• Required action
Once you reach the line that holds "s.coldHeld := (rfl)" in the listing below, output it and every line after it through the line that holds "s.hbH := (rfl)", word for word.

• Record set
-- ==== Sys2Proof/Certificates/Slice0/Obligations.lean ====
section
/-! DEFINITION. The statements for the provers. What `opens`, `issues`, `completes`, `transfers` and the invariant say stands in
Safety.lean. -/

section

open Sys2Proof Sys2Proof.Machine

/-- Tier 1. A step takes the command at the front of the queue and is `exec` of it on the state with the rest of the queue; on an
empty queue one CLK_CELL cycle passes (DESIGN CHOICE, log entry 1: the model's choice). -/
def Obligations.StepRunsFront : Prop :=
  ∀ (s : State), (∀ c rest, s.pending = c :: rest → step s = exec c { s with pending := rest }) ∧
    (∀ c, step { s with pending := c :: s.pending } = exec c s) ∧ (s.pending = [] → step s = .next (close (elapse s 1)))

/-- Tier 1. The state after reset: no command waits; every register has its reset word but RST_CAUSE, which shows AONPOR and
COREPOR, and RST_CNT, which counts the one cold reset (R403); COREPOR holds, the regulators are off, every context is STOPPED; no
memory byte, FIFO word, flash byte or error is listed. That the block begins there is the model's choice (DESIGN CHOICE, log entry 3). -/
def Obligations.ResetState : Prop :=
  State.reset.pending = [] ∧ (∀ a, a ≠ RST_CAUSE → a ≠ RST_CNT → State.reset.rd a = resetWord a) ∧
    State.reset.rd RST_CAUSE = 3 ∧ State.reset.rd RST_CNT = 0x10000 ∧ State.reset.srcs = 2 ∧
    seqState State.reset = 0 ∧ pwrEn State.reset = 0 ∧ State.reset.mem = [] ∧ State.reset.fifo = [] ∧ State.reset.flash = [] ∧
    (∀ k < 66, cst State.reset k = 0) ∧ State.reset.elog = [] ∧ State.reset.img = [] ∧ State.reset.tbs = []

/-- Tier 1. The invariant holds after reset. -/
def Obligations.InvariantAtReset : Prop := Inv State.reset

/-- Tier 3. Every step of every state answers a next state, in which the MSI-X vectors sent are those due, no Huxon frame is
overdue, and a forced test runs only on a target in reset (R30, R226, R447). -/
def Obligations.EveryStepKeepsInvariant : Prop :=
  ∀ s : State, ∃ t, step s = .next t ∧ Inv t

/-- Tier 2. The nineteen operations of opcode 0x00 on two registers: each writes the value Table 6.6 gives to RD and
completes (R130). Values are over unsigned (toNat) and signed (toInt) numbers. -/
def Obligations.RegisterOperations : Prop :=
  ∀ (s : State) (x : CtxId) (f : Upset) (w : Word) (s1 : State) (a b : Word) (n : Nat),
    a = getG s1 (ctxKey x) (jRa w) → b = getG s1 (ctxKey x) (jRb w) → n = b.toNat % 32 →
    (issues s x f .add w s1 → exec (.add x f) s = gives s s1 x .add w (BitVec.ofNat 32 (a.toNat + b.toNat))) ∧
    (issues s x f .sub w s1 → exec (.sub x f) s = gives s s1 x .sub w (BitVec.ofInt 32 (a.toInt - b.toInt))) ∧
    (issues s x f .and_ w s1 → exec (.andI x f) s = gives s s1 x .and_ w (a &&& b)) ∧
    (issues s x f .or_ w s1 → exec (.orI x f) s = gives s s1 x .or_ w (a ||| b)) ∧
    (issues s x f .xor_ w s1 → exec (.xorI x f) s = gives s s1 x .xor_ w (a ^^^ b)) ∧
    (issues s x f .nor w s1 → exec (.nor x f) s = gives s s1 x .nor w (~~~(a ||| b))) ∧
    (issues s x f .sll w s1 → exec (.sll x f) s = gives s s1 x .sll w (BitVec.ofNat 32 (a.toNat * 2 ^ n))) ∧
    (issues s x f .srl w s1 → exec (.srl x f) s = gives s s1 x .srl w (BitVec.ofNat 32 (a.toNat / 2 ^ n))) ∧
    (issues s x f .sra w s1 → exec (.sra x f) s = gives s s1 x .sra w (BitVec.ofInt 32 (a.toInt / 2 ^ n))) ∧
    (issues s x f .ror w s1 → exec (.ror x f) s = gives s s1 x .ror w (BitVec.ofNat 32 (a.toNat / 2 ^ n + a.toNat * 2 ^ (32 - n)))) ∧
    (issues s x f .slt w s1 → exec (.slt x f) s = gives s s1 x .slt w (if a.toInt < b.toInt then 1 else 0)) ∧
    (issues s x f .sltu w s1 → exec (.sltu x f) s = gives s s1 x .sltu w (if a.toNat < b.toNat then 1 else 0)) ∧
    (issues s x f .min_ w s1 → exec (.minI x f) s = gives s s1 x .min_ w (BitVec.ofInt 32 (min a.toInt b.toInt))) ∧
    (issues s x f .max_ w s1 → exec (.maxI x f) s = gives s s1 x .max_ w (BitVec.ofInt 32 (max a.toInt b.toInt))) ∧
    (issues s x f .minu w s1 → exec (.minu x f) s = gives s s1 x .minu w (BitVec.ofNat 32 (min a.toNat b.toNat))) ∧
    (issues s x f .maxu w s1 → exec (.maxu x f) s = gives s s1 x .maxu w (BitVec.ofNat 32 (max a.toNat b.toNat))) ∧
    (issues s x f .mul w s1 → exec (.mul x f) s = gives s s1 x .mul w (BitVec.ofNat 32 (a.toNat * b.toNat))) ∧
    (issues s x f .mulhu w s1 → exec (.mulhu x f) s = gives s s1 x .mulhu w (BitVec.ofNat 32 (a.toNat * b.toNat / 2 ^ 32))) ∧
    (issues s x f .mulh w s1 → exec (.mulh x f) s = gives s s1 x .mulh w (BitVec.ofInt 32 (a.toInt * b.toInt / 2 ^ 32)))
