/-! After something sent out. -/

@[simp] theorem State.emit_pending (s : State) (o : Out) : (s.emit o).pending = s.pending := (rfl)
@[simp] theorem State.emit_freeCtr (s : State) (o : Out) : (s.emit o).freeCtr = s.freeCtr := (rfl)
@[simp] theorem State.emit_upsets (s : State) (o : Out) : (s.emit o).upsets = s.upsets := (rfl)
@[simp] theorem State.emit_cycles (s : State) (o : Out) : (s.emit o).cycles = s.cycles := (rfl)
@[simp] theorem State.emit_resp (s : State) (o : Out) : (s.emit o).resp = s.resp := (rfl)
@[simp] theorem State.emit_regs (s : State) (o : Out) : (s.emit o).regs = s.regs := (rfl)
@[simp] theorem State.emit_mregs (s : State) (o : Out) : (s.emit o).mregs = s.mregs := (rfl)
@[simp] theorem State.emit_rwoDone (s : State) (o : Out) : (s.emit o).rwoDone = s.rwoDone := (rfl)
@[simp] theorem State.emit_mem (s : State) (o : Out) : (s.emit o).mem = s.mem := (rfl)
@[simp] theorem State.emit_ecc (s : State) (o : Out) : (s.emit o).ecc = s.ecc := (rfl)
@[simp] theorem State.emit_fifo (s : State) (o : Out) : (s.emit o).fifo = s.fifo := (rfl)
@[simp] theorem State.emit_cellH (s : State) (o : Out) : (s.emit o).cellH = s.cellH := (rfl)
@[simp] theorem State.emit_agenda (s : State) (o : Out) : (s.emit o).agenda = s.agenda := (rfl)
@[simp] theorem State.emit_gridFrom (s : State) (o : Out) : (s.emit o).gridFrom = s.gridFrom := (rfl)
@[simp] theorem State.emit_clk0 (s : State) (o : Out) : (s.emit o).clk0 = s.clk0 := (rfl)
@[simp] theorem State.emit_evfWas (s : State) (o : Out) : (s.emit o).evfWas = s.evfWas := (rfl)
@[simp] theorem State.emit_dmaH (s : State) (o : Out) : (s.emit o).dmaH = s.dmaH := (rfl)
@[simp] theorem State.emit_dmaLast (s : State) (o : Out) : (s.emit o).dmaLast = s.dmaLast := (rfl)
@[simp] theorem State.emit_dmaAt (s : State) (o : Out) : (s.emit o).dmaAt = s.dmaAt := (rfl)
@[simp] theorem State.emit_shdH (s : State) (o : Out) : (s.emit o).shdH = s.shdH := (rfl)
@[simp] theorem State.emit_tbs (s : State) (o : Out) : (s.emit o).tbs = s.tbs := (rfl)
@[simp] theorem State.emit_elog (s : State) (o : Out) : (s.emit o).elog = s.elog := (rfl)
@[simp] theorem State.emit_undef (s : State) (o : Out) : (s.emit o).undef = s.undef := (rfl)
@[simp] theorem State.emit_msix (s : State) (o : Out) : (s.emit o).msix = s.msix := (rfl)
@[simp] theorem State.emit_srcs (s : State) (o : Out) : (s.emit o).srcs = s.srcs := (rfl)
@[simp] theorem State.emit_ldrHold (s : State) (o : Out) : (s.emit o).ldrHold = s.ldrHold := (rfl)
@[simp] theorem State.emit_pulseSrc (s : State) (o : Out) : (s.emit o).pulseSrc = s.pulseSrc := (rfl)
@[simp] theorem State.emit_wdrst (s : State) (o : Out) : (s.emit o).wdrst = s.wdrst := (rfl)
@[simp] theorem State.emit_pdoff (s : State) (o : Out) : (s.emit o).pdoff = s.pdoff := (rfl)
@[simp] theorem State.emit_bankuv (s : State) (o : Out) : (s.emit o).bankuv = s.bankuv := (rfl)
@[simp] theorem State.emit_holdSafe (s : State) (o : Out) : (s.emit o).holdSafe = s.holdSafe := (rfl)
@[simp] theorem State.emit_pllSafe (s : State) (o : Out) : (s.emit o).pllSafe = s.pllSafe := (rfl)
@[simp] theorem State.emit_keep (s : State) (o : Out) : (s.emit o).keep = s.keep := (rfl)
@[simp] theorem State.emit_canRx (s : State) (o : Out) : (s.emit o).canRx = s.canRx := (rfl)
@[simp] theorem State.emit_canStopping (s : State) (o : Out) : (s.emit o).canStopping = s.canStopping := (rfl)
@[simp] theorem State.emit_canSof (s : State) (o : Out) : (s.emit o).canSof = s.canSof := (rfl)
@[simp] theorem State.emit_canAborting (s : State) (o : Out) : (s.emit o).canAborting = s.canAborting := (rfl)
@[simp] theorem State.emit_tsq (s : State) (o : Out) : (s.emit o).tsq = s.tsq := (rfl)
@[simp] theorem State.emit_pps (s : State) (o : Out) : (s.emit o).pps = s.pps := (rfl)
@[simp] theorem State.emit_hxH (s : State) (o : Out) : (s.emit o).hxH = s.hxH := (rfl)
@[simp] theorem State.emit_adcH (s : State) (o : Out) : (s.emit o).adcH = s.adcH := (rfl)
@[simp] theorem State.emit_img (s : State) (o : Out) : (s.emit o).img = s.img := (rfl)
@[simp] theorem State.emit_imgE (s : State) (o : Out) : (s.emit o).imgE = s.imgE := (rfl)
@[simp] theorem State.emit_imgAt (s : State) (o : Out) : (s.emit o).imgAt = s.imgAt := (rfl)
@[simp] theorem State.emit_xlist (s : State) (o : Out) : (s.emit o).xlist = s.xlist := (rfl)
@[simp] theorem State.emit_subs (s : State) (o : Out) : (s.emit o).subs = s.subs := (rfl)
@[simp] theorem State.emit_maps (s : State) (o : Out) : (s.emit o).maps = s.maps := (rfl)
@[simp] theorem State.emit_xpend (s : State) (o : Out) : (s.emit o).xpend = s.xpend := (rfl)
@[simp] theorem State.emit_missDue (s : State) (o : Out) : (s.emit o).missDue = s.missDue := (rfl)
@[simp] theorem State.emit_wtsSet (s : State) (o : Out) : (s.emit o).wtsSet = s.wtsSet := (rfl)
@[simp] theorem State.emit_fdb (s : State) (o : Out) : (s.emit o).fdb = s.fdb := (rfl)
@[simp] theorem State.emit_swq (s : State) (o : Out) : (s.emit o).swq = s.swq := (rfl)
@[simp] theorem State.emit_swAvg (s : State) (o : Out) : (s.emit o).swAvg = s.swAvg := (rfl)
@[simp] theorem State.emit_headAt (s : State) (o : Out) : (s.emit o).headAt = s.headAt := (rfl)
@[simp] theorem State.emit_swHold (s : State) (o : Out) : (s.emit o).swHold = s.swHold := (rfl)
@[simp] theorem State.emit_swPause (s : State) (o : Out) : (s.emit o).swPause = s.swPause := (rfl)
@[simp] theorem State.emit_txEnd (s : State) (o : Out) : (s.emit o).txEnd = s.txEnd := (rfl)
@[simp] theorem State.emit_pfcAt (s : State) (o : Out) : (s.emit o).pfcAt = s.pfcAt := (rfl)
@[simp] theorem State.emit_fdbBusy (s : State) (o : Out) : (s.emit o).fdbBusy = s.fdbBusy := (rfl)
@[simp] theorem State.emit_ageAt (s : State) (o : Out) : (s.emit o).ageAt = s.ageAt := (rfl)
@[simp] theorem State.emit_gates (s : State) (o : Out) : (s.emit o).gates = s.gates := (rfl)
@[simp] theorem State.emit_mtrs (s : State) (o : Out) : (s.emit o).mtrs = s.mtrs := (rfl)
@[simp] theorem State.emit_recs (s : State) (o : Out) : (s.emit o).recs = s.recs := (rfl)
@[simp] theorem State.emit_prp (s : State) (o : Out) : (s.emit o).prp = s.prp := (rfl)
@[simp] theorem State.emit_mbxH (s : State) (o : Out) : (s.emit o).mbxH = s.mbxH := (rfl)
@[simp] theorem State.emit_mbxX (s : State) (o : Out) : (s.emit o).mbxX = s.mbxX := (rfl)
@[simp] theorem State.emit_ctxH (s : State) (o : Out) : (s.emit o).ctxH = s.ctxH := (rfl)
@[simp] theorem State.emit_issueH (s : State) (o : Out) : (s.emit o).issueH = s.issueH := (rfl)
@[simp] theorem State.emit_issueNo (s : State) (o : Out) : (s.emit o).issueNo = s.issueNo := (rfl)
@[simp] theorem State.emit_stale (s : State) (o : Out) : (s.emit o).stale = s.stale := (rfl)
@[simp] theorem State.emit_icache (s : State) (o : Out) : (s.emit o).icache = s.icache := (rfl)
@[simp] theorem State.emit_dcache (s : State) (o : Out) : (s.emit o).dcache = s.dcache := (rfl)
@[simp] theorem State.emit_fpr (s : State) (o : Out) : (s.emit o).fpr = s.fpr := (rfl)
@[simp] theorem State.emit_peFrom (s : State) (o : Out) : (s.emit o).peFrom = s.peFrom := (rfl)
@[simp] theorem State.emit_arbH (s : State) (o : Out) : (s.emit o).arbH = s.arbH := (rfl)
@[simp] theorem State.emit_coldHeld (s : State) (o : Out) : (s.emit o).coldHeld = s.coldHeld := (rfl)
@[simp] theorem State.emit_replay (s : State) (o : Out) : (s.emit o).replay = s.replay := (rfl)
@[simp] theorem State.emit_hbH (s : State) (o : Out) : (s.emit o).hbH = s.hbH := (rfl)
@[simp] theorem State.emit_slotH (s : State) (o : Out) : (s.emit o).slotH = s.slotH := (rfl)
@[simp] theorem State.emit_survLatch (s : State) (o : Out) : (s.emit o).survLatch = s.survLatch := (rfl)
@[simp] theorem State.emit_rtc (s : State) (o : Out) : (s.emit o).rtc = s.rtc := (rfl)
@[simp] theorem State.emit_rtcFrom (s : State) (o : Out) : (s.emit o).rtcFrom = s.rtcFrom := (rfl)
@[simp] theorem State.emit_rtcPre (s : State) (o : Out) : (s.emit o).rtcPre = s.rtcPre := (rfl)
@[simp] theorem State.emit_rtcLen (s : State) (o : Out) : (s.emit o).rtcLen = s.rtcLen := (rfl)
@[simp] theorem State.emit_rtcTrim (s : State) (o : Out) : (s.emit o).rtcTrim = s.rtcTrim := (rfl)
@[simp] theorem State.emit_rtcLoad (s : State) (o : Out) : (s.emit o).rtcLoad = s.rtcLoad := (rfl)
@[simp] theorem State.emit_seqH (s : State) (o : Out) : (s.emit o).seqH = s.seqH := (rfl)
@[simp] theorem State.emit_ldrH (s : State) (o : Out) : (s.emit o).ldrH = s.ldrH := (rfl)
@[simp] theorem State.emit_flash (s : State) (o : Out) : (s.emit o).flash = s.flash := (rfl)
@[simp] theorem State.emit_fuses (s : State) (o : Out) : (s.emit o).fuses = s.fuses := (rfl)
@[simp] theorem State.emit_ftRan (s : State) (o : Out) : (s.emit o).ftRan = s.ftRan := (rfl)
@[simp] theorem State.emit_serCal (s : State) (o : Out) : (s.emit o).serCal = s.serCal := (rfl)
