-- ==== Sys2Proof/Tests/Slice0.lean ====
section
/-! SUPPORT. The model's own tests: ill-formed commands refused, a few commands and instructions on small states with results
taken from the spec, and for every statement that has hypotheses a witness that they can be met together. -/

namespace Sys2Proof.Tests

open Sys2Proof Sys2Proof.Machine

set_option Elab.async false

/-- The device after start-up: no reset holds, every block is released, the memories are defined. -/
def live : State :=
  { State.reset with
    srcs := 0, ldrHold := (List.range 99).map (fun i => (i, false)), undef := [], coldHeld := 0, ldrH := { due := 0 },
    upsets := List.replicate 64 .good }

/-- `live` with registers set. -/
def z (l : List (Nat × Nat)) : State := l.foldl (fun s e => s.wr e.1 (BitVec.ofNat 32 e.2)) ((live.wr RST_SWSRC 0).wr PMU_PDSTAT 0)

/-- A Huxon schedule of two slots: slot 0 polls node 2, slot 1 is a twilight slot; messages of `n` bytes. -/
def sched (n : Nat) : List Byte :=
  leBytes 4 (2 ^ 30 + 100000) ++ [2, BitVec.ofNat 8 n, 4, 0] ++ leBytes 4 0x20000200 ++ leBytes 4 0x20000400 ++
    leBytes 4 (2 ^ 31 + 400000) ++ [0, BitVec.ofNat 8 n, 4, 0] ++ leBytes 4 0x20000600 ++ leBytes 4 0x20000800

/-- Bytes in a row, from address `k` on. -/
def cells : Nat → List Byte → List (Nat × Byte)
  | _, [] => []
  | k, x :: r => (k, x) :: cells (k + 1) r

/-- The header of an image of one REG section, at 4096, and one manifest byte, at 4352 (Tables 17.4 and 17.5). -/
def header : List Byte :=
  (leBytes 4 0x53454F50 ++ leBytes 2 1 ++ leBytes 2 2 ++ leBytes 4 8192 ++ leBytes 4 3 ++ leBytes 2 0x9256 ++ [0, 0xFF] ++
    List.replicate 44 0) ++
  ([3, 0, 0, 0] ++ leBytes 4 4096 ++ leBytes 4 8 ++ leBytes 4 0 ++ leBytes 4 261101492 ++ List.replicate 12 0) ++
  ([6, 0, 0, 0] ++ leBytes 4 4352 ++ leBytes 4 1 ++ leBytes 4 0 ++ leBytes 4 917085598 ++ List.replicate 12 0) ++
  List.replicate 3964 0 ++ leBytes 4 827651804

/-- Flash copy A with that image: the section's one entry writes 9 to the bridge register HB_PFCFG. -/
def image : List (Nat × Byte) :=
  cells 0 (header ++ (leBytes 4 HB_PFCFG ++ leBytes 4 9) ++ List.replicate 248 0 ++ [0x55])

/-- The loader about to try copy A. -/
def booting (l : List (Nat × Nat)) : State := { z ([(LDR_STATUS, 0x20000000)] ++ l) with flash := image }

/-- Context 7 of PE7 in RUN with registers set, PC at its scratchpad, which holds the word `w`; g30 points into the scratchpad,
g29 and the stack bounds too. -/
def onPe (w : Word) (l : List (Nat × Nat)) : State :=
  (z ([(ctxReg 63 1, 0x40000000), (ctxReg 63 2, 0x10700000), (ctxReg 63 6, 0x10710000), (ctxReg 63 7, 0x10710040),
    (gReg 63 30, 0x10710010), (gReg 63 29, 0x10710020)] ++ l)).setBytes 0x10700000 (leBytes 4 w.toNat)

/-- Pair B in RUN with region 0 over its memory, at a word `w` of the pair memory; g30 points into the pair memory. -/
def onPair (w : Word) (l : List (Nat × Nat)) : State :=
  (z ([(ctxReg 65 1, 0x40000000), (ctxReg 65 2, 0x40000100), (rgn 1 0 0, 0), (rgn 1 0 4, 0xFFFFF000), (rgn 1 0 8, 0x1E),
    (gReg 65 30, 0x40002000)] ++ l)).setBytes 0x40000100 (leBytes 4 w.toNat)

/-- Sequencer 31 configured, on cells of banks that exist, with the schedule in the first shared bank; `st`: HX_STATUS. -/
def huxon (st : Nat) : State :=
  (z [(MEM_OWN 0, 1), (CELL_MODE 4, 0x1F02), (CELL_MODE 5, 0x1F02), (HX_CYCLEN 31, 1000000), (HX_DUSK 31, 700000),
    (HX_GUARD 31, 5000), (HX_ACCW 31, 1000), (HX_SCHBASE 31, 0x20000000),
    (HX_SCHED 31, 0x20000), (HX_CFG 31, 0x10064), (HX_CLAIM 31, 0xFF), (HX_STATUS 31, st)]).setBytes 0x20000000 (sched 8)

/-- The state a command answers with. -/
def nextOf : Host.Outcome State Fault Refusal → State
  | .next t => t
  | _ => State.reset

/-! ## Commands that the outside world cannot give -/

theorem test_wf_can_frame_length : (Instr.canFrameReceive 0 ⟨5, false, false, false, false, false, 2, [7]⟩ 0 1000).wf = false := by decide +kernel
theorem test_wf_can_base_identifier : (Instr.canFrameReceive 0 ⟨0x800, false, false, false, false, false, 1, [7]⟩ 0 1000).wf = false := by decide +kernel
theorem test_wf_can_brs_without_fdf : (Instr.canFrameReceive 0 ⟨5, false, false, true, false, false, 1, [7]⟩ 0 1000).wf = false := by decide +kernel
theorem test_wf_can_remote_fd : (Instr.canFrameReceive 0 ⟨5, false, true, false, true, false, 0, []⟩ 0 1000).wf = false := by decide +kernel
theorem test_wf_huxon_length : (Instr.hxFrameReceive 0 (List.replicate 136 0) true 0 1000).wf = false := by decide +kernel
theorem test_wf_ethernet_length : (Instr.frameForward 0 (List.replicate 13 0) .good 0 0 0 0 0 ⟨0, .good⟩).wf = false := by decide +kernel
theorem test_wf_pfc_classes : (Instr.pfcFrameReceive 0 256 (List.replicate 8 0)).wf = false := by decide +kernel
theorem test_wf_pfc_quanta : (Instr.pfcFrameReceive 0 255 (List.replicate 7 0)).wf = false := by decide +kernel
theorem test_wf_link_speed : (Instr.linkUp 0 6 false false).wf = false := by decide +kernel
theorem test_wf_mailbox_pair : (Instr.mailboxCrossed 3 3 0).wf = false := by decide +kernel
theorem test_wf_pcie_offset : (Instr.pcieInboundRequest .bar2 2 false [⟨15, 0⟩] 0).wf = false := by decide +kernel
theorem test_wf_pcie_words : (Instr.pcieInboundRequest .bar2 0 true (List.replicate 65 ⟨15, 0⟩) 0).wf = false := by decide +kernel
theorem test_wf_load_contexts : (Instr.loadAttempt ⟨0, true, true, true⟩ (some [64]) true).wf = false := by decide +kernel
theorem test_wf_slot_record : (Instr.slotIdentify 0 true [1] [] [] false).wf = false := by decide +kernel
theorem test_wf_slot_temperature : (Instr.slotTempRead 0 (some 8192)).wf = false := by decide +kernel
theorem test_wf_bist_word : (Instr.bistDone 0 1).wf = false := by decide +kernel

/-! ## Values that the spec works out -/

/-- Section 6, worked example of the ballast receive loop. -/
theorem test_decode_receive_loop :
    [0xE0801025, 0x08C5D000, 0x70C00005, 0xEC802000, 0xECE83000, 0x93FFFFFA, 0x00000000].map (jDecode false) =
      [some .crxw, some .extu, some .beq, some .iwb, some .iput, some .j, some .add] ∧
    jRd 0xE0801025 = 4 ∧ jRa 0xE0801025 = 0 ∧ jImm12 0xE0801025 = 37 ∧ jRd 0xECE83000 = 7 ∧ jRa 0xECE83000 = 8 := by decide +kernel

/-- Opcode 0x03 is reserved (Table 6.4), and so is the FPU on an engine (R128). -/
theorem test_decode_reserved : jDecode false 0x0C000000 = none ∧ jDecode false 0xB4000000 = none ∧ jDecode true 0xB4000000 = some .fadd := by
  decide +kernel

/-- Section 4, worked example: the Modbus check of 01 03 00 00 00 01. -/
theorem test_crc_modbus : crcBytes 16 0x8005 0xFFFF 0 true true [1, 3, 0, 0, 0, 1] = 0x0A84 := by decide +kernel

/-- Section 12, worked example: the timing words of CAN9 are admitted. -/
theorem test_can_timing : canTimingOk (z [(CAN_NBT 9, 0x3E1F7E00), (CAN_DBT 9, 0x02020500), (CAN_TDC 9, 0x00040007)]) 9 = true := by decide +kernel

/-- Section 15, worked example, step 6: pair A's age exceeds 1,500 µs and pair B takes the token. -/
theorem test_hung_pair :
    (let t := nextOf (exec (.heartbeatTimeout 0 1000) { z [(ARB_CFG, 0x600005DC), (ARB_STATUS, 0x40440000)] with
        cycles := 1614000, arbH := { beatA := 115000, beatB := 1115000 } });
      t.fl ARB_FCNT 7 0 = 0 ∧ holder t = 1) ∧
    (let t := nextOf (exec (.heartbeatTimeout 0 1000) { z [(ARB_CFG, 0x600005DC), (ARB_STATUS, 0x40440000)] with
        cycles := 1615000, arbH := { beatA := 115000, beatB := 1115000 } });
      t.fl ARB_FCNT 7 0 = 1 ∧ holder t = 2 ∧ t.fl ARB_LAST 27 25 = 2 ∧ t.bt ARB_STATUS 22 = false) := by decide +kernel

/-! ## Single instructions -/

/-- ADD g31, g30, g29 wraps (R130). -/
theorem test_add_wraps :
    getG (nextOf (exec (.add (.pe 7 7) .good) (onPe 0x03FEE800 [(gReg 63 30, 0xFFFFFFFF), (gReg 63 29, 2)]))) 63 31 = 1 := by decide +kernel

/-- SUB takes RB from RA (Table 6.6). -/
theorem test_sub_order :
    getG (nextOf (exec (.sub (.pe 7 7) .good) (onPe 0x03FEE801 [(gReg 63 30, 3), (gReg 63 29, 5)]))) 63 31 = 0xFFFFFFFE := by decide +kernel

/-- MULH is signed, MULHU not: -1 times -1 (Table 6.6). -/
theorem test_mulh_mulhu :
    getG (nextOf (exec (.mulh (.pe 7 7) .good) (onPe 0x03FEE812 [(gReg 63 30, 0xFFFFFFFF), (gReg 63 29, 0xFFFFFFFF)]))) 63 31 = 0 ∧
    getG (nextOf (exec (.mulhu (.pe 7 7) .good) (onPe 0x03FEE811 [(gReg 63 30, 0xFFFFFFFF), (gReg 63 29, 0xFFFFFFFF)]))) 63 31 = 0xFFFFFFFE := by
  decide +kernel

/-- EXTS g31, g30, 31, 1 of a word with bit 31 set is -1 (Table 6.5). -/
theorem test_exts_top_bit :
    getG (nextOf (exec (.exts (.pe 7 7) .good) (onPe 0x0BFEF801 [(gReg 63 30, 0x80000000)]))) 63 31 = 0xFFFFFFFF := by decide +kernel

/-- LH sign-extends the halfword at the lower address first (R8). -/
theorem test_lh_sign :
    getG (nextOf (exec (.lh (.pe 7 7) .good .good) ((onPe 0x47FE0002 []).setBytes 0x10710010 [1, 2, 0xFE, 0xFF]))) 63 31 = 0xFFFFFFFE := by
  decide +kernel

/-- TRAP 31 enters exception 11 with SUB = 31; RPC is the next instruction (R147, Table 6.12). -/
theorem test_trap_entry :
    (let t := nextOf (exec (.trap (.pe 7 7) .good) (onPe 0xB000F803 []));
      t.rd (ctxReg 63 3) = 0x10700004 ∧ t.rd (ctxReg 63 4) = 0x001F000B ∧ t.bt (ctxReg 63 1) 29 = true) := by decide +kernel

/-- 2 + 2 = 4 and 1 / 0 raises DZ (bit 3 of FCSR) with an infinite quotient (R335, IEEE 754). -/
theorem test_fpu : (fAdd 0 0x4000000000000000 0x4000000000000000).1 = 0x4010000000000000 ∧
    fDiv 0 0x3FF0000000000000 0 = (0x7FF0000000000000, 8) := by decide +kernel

• Reply
@[simp] theorem State.emit_coldHeld (s : State) (o : Out) : (s.emit o).coldHeld = s.coldHeld := (rfl)
@[simp] theorem State.emit_replay (s : State) (o : Out) : (s.emit o).replay = s.replay := (rfl)
@[simp] theorem State.emit_hbH (s : State) (o : Out) : (s.emit o).hbH = s.hbH := (rfl)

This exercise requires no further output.